-------- Task material

-- ==== Sys2Proof/Machine/Ring.lean ====
section
/-! DEFINITION. The Brocia ring (R566 to R575): the device ID, enumeration, frames for this device and for others, remote
accesses, RING_COPY, and NoC responses (R545, R572). -/

namespace Sys2Proof.Machine

/-! ### The device ID (R450, R567) -/

/-- The bank ownership of the hearth controller follows the device ID (R450). -/
def rewriteBanks (old : Ident) (s : State) : State :=
  (List.range 256).foldl (fun s b =>
    if s.fld BNK_OWNERb_IDENT b = old.toNat then s.setFld BNK_OWNERb_IDENT (mkIdent s.devId 0 0).toNat b else s) s

/-- The device ID changes. -/
def setDevId (v : Nat) (s : State) : State :=
  let old := mkIdent s.devId 0 0
  rewriteBanks old ((s.setFld BRL_ID_DEVID v).setFld BRL_ID_ASSIGNED 1)

/-- The effect of a write to BRL_ID: locked while LOCK is 1, and a write of 0x3FFF is ignored (R567). -/
def devIdEffect (h : Half) (data : Word) (s : State) : State :=
  if ¬ h.reaches 0 ∨ s.on BRL_ID_LOCK ∨ bits data 0 14 = brAll then s else setDevId (bits data 0 14) s

/-- `DEVID_WRITE` (R450, R567). -/
def execDevidWrite (m : Ident) (h : Half) (data : Word) (s : State) : Host.Outcome State Fault Refusal :=
  .next (regWrite .BRL_ID [] m h (devIdEffect h data) s)

/-! ### Frames (R569 to R572) -/

/-- The frame is for this device: it has an ID, and the frame names it. -/
def forMe (f : BrFrame) (s : State) : Bool := s.on BRL_ID_ASSIGNED && decide (f.dest = s.devId)

/-- A RESPONSE frame to a request. -/
def respondFrame (dev tag st : Nat) (poison : Bool) (data : List Word) (s : State) : State :=
  match routePort dev s with
  | some p => sendFrame true { sysFrame s frResponse dev data with tag := tag, status := st, poison := poison } p s
  | none => s

/-- A request frame that goes no further is answered DECODE to its sender (R569); an unassigned device answers none (R567). -/
def refuseFrame (f : BrFrame) (s : State) : State :=
  if f.kind ≤ 1 ∧ s.on BRL_ID_ASSIGNED then respondFrame f.src f.tag 4 false [] s else s

/-- A frame for another device goes on in the ring it came by, since none crosses to the other (R22, R569, R571), and HOPS counts;
a request that cannot go on is answered DECODE to its sender. -/
def forwardFrame (ring : Nat) (f : BrFrame) (s : State) : State :=
  match ringPort ring f.dest s with
  | some p => sendFrame false { f with hops := f.hops + 1 } p s
  | none => refuseFrame f s

/-- A frame has arrived at an ACTIVE port: with HOPS at 64 it is discarded, whatever its type, and counted; a discarded request is
answered DECODE (R569). Any other is taken. -/
def arrive (p : Nat) (f : BrFrame) (take : State → State) (s : State) : State :=
  if ¬ s.portActive p then s
  else
    let s := frameIn p s
    if 64 ≤ f.hops then refuseFrame f (s.addFld BRL_COUNTS_HOP_DISCARD 1) else take s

----------------

◆ Exercise requirements ◆
Repeat, exactly as they stand, the line that contains "def refuseFrame (f" and all the lines after it in the data above.

◆ The completed task ◆
def refuseFrame (f : BrFrame) (s : State) : State :=
  if f.kind ≤ 1 ∧ s.on BRL_ID_ASSIGNED then respondFrame f.src f.tag 4 false [] s else s

/-- A frame for another device goes on in the ring it came by, since none crosses to the other (R22, R569, R571), and HOPS counts;
a request that cannot go on is answered DECODE to its sender. -/
def forwardFrame (ring : Nat) (f : BrFrame) (s : State) : State :=
  match ringPort ring f.dest s with
  | some p => sendFrame false { f with hops := f.hops + 1 } p s
  | none => refuseFrame f s

/-- A frame has arrived at an ACTIVE port: with HOPS at 64 it is discarded, whatever its type, and counted; a discarded request is
answered DECODE (R569). Any other is taken. -/
def arrive (p : Nat) (f : BrFrame) (take : State → State) (s : State) : State :=
  if ¬ s.portActive p then s
  else
    let s := frameIn p s
    if 64 ≤ f.hops then refuseFrame f (s.addFld BRL_COUNTS_HOP_DISCARD 1) else take s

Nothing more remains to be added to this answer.